## Work to complete
Find the line containing "exec (.shli c" in the records below. Copy exactly that line and each one after it, ending at the line containing "exec (.minu c", and nothing more.
═════ Supplied data ═════
-- ==== Sys2Proof/Certificates/Slice0/Obligations.lean ====
section
/-! DEFINITION. The statements for the provers: one definition for each obligation of OBLIGATIONS.json. -/

open Sys2Proof Sys2Proof.Machine

/-- A step runs the command at the front of the queue (00_scope.md, 95_what_each_step_holds.md). For every command i,
every queue rest and every state s, one step of s with i in front of rest is exec of i on s with the queue rest. -/
def Obligations.StepRunsFront : Prop :=
  ∀ (s : State) (i : Instr) (rest : List Instr),
    step (s.putPending (i :: rest)) = exec i (s.putPending rest)

/-- Registers right after power-up hold the reset values of the tables (R24, R35, R137, R452, R16, R56). After reset every
station register reads its reset value (TIME_PERIOD.SEL 1, SCHED_AGELIM 64, SPAN_TMO 100,000, DRAM port targets 300
and 400, and 0 where the table gives 0), every general register, tag register and oc of every core is 0, every core is
stopped with nothing queued, and no command waits. -/
def Obligations.ResetRegisters : Prop :=
  (∀ off, State.reset.reg off = regReset off) ∧
  State.reset.reg (sta 1 0x10) = 64 ∧ State.reset.reg (sta 0xD 8) = 100000 ∧
  State.reset.reg (sta 8 0x200) = 300 ∧ State.reset.reg (sta 8 0x208) = 400 ∧ fld (State.reset.reg (sta 0 0)) 0 2 = 1 ∧
  (∀ (c : CoreId) (a : GReg) (i : Nat), (State.reset.core c).getG a = 0 ∧ (State.reset.core c).getT i = 0 ∧
    (State.reset.core c).oc = 0 ∧ (State.reset.core c).state = .stopped ∧ (State.reset.core c).ring = [] ∧
    (State.reset.core c).classQ = [] ∧ (State.reset.core c).credits = 0) ∧
  State.reset.pending = [] ∧ State.reset.cmds = [] ∧ State.reset.reqs = []

/-- The reset state is in a legal power state (R526, R527). The reset state satisfies PowerLegal: the power state is PS0
to PS4 and the last operational state PS0 to PS2. -/
def Obligations.ResetPowerLegal : Prop := State.reset.PowerLegal

/-- Every step keeps the power states legal (R526, R527). From every state whose power state is one of PS0 to PS4 and
whose last operational state is one of PS0 to PS2, whatever command stands in front, a step that answers a next state
answers one with a legal power state. -/
def Obligations.StepKeepsPowerLegal : Prop :=
  ∀ s t : State, s.PowerLegal → step s = .next t → t.PowerLegal

/-- Results and charges of the integer instructions (R54, R55, R65). On a ready core (it executes in the current window,
and no on-chip SRAM word holds a bit in error), nop changes nothing but the pc and the count, and each of the 26 other
integer instructions writes to gA the value that R65 gives from gA, gB, gC and IMM, at the charge R65 gives. Division
by 0 gives 0, shift amounts are taken modulo 64, and no integer instruction faults. -/
def Obligations.IntegerResults : Prop :=
  ∀ (s : State) (c : CoreId) (a b d : GReg) (i : Imm32) (j : BitVec 48), s.Ready c →
    let z := (s.core c).getG a
    let x := (s.core c).getG b
    let y := (s.core c).getG d
    exec (.nop c) s = .next (s.stepCore c 1 id) ∧
    exec (.add c a b d) s = .next (s.result c 1 a (x + y)) ∧
    exec (.sub c a b d) s = .next (s.result c 1 a (x - y)) ∧
    exec (.addi c a b i) s = .next (s.result c 1 a (x + i.signExtend 64)) ∧
    exec (.mul c a b d) s = .next (s.result c 3 a (x * y)) ∧
    exec (.mulhi c a b d) s = .next (s.result c 3 a (BitVec.ofNat 64 (x.toNat * y.toNat / 2 ^ 64))) ∧
    exec (.divq c a b d) s = .next (s.result c 66 a (if y = 0 then 0 else x / y)) ∧
    exec (.modq c a b d) s = .next (s.result c 66 a (if y = 0 then 0 else x - y * (x / y))) ∧
    exec (.and c a b d) s = .next (s.result c 1 a (x &&& y)) ∧
    exec (.or c a b d) s = .next (s.result c 1 a (x ||| y)) ∧
    exec (.xor c a b d) s = .next (s.result c 1 a (x ^^^ y)) ∧
    exec (.andi c a b i) s = .next (s.result c 1 a (x &&& i.setWidth 64)) ∧
    exec (.ori c a b i) s = .next (s.result c 1 a (x ||| i.setWidth 64)) ∧
    exec (.xori c a b i) s = .next (s.result c 1 a (x ^^^ i.setWidth 64)) ∧
    exec (.shl c a b d) s = .next (s.result c 1 a (x <<< (y.toNat % 64))) ∧
    exec (.shr c a b d) s = .next (s.result c 1 a (x >>> (y.toNat % 64))) ∧
    exec (.shra c a b d) s = .next (s.result c 1 a (x.sshiftRight (y.toNat % 64))) ∧
    exec (.shli c a b i) s = .next (s.result c 1 a (x <<< (i.toNat % 64))) ∧
    exec (.shri c a b i) s = .next (s.result c 1 a (x >>> (i.toNat % 64))) ∧
    exec (.shrai c a b i) s = .next (s.result c 1 a (x.sshiftRight (i.toNat % 64))) ∧
    exec (.li c a j) s = .next (s.result c 1 a (j.signExtend 64)) ∧
    exec (.lih c a j) s = .next (s.result c 1 a (BitVec.ofNat 64 (z.toNat % 2 ^ 48 + j.toNat % 2 ^ 16 * 2 ^ 48))) ∧
    exec (.lts c a b d) s = .next (s.result c 1 a (if x.toInt < y.toInt then 1 else 0)) ∧
    exec (.ltu c a b d) s = .next (s.result c 1 a (if x.toNat < y.toNat then 1 else 0)) ∧
    exec (.minu c a b d) s = .next (s.result c 1 a (BitVec.ofNat 64 (min x.toNat y.toNat))) ∧
    exec (.maxu c a b d) s = .next (s.result c 1 a (BitVec.ofNat 64 (max x.toNat y.toNat))) ∧
    exec (.sel c a b d) s = .next (s.result c 1 a (if x = 0 then z else y))

/-- Results and charges of the bit and field instructions (R66). On a ready core, ext, exts, ins, clz, ctz, popc, bswap
and crc32 complete at the charges of R66. ext gives the field at position IMM[5:0] of length IMM[13:8] + 1; exts gives
it sign-extended from its top bit; ins replaces bits p to p + n - 1 of gA, as far as bit 63, by the low bits of gB and
keeps every other bit; bswap exchanges byte j and byte 7 - j; clz, ctz and popc count; crc32 clears bits [63:32]. -/
def Obligations.BitFieldResults : Prop :=
  ∀ (s : State) (c : CoreId) (a b : GReg) (i : Imm32), s.Ready c →
    let z := (s.core c).getG a
    let x := (s.core c).getG b
    let p := i.toNat % 64
    let n := i.toNat / 256 % 64 + 1
    exec (.ext c a b i) s = .next (s.result c 1 a (BitVec.ofNat 64 (x.toNat / 2 ^ p % 2 ^ n))) ∧
    (∃ v : W64, exec (.exts c a b i) s = .next (s.result c 1 a v) ∧
      ∀ j < 64, v.getLsbD j = (if j < n then x.getLsbD (p + j) else x.getLsbD (p + n - 1))) ∧
    (∃ v : W64, exec (.ins c a b i) s = .next (s.result c 1 a v) ∧
      ∀ j < 64, v.getLsbD j = (if p ≤ j ∧ j < p + n then x.getLsbD (j - p) else z.getLsbD j)) ∧
    (∃ v : Nat, exec (.clz c a b) s = .next (s.result c 1 a (BitVec.ofNat 64 v)) ∧ v ≤ 64 ∧ x.toNat < 2 ^ (64 - v) ∧
      (v < 64 → 2 ^ (63 - v) ≤ x.toNat)) ∧
    (∃ v : Nat, exec (.ctz c a b) s = .next (s.result c 1 a (BitVec.ofNat 64 v)) ∧ v ≤ 64 ∧
      (∀ j < v, x.getLsbD j = false) ∧ (v < 64 → x.getLsbD v = true)) ∧
    exec (.popc c a b) s = .next (s.result c 1 a (BitVec.ofNat 64 ((List.range 64).filter (fun j => x.getLsbD j)).length)) ∧
    (∃ v : W64, exec (.bswap c a b) s = .next (s.result c 1 a v) ∧
      ∀ j < 8, v.toNat / 256 ^ j % 256 = x.toNat / 256 ^ (7 - j) % 256) ∧
    (∃ v : W64, exec (.crc32 c a b) s = .next (s.result c 2 a v) ∧ v.toNat < 2 ^ 32 ∧
      v = BitVec.ofNat 64 (crc32 (z.toNat % 2 ^ 32) (toBytes 8 x.toNat)))

/-- What a register result changes and what it leaves alone (R54, R55, R57, R70). An instruction that only writes gA
leaves every other general register, every tag register, oc, both stacks but for a loop's back-edge, the data store,
both banks, the event queues and the credits of its core as they were, every other core and every memory and station
register too; gA then reads the value, and g0 reads 0 whatever was written to it. -/
def Obligations.ResultFrame : Prop :=
  ∀ (s : State) (c : CoreId) (n : Nat) (a : GReg) (v : W64),
    let t := s.result c n a v
    (a ≠ 0 → (t.core c).getG a = v) ∧ (t.core c).getG 0 = 0 ∧
    (∀ r : GReg, r ≠ a → (t.core c).getG r = (s.core c).getG r) ∧
    (∀ i, (t.core c).getT i = (s.core c).getT i) ∧
    (t.core c).oc = (s.core c).oc ∧ (t.core c).calls = (s.core c).calls ∧ (t.core c).data = (s.core c).data ∧
    (t.core c).bankA = (s.core c).bankA ∧ (t.core c).bankB = (s.core c).bankB ∧ (t.core c).ring = (s.core c).ring ∧
    (t.core c).classQ = (s.core c).classQ ∧ (t.core c).credits = (s.core c).credits ∧ (t.core c).chk = (s.core c).chk ∧
    (t.core c).p0 = (s.core c).p0 ∧ (t.core c).state = (s.core c).state ∧
    (∀ d : CoreId, d ≠ c → t.core d = s.core d) ∧
    (∀ off, t.reg off = s.reg off) ∧ t.cluster = s.cluster ∧ t.tun = s.tun ∧ t.dram = s.dram ∧ t.ingot = s.ingot ∧
    t.nor = s.nor ∧ t.fbuf = s.fbuf ∧ t.tick = s.tick ∧ t.cmds = s.cmds ∧ t.reqs = s.reqs

/-- Loads, immediate constants and stores (R58, R59, R67, R68). On a ready core, with a space of 0 to 2 in the word, an
aligned load that R58, R59 and the checker let pass writes to gA the bytes read, zero-extended (tld: the 32 bytes to
tA), at the charge of its space; a station read may change what reading that register changes. On a ready core an
aligned store that R58, R59 and the checker let pass writes the low 1, 2, 4 or 8 bytes of gA, or the 32 bytes of tA,
little-endian at its address, or makes the station write, at the charge of its space; then the pc moves on. -/
def Obligations.LoadStoreResults : Prop :=
  (∀ (s : State) (c : CoreId) (a b : GReg) (x : BitVec 9) (i : Imm32) (l : Loc), s.Ready c → x.toNat ≤ 2 →
     let ea := (s.core c).effAddr b i
     let ch := memCharge 2 9 44 x.toNat
     let got (n : Nat) : Prop := s.access c x.toNat ea n .rd (loadable n) = .ok l
     let gives (n : Nat) : State := (s.loadValue c l n).2.result c ch a (w64 (s.loadValue c l n).1)
     (got 1 → exec (.ld8 c a b x i) s = .next (gives 1)) ∧
     (got 2 → exec (.ld16 c a b x i) s = .next (gives 2)) ∧
     (got 4 → exec (.ld32 c a b x i) s = .next (gives 4)) ∧
     (got 8 → exec (.ld64 c a b x i) s = .next (gives 8)) ∧
     (got 32 → a.toNat < 8 → exec (.tld c a b x i) s = .next (s.stepCore c (memCharge 3 10 44 x.toNat)
       (fun k => k.setT a.toNat (BitVec.ofNat 256 (ofBytes (s.coreBytes c l 32))))))) ∧
  (∀ (s : State) (c : CoreId) (a b : GReg) (x : BitVec 9) (i : Imm32) (l : Loc), s.Ready c → x.toNat ≤ 2 →
     let ea := (s.core c).effAddr b i
     let ch := memCharge 1 7 42 x.toNat
     let got (n : Nat) : Prop := s.access c x.toNat ea n .wr (storable n) = .ok l
     let put (n : Nat) : State := (s.storeValue c l n ((s.core c).getG a)).stepCore c ch id
     (got 1 → exec (.st8 c a b x i) s = .next (put 1)) ∧
     (got 2 → exec (.st16 c a b x i) s = .next (put 2)) ∧
     (got 4 → exec (.st32 c a b x i) s = .next (put 4)) ∧
     (got 8 → exec (.st64 c a b x i) s = .next (put 8)) ∧
     (got 32 → a.toNat < 8 → x.toNat < 2 → exec (.tst c a b x i) s =
       .next ((s.coreWrite c l (toBytes 32 ((s.core c).getT a.toNat).toNat)).stepCore c (memCharge 2 9 0 x.toNat) id)))

/-- A store changes only the bytes it stores (R58, R67). On a ready core with no SRAM flip armed, a store of n bytes to
the data store (n = 1, 2, 4 or 8) whose address the core address map, alignment and checker let pass leaves in the
core's data store the low n bytes of gA, little-endian, at that address and every byte outside them as it was; cluster
memory, the tundish, the instruction banks, the general and tag registers, oc, the other cores and the station
registers are unchanged. -/
def Obligations.StoreFrame : Prop :=
  ∀ (s t : State) (c : CoreId) (a b : GReg) (i : Imm32) (n : Nat) (ins : Instr), s.Ready c →
    ((n = 1 ∧ ins = .st8 c a b 0 i) ∨ (n = 2 ∧ ins = .st16 c a b 0 i) ∨ (n = 4 ∧ ins = .st32 c a b 0 i) ∨
      (n = 8 ∧ ins = .st64 c a b 0 i)) →
    bit (s.reg (sta 0x12 0x310)) 40 = false →
    let ea := (s.core c).effAddr b i
    s.access c 0 ea n .wr (storable n) = .ok (.data ea) →
    exec ins s = .next t →
      (∀ j < n, FMap.get zeroByte (t.core c).data (ea + j) = BitVec.ofNat 8 (((s.core c).getG a).toNat / 256 ^ j)) ∧
      (∀ m, m < ea ∨ ea + n ≤ m → FMap.get zeroByte (t.core c).data m = FMap.get zeroByte (s.core c).data m) ∧
      t.cluster = s.cluster ∧ t.tun = s.tun ∧ t.dram = s.dram ∧ t.ingot = s.ingot ∧
      (t.core c).bankA = (s.core c).bankA ∧ (t.core c).bankB = (s.core c).bankB ∧
      (∀ r : GReg, (t.core c).getG r = (s.core c).getG r) ∧ (∀ j, (t.core c).getT j = (s.core c).getT j) ∧
      (t.core c).oc = (s.core c).oc ∧ (∀ d : CoreId, d ≠ c → t.core d = s.core d) ∧ (∀ off, t.reg off = s.reg off)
═════
## Response
    exec (.shli c a b i) s = .next (s.result c 1 a (x <<< (i.toNat % 64))) ∧
    exec (.shri c a b i) s = .next (s.result c 1 a (x >>> (i.toNat % 64))) ∧
    exec (.shrai c a b i) s = .next (s.result c 1 a (x.sshiftRight (i.toNat % 64))) ∧
    exec (.li c a j) s = .next (s.result c 1 a (j.signExtend 64)) ∧
    exec (.lih c a j) s = .next (s.result c 1 a (BitVec.ofNat 64 (z.toNat % 2 ^ 48 + j.toNat % 2 ^ 16 * 2 ^ 48))) ∧
    exec (.lts c a b d) s = .next (s.result c 1 a (if x.toInt < y.toInt then 1 else 0)) ∧
    exec (.ltu c a b d) s = .next (s.result c 1 a (if x.toNat < y.toNat then 1 else 0)) ∧
    exec (.minu c a b d) s = .next (s.result c 1 a (BitVec.ofNat 64 (min x.toNat y.toNat))) ∧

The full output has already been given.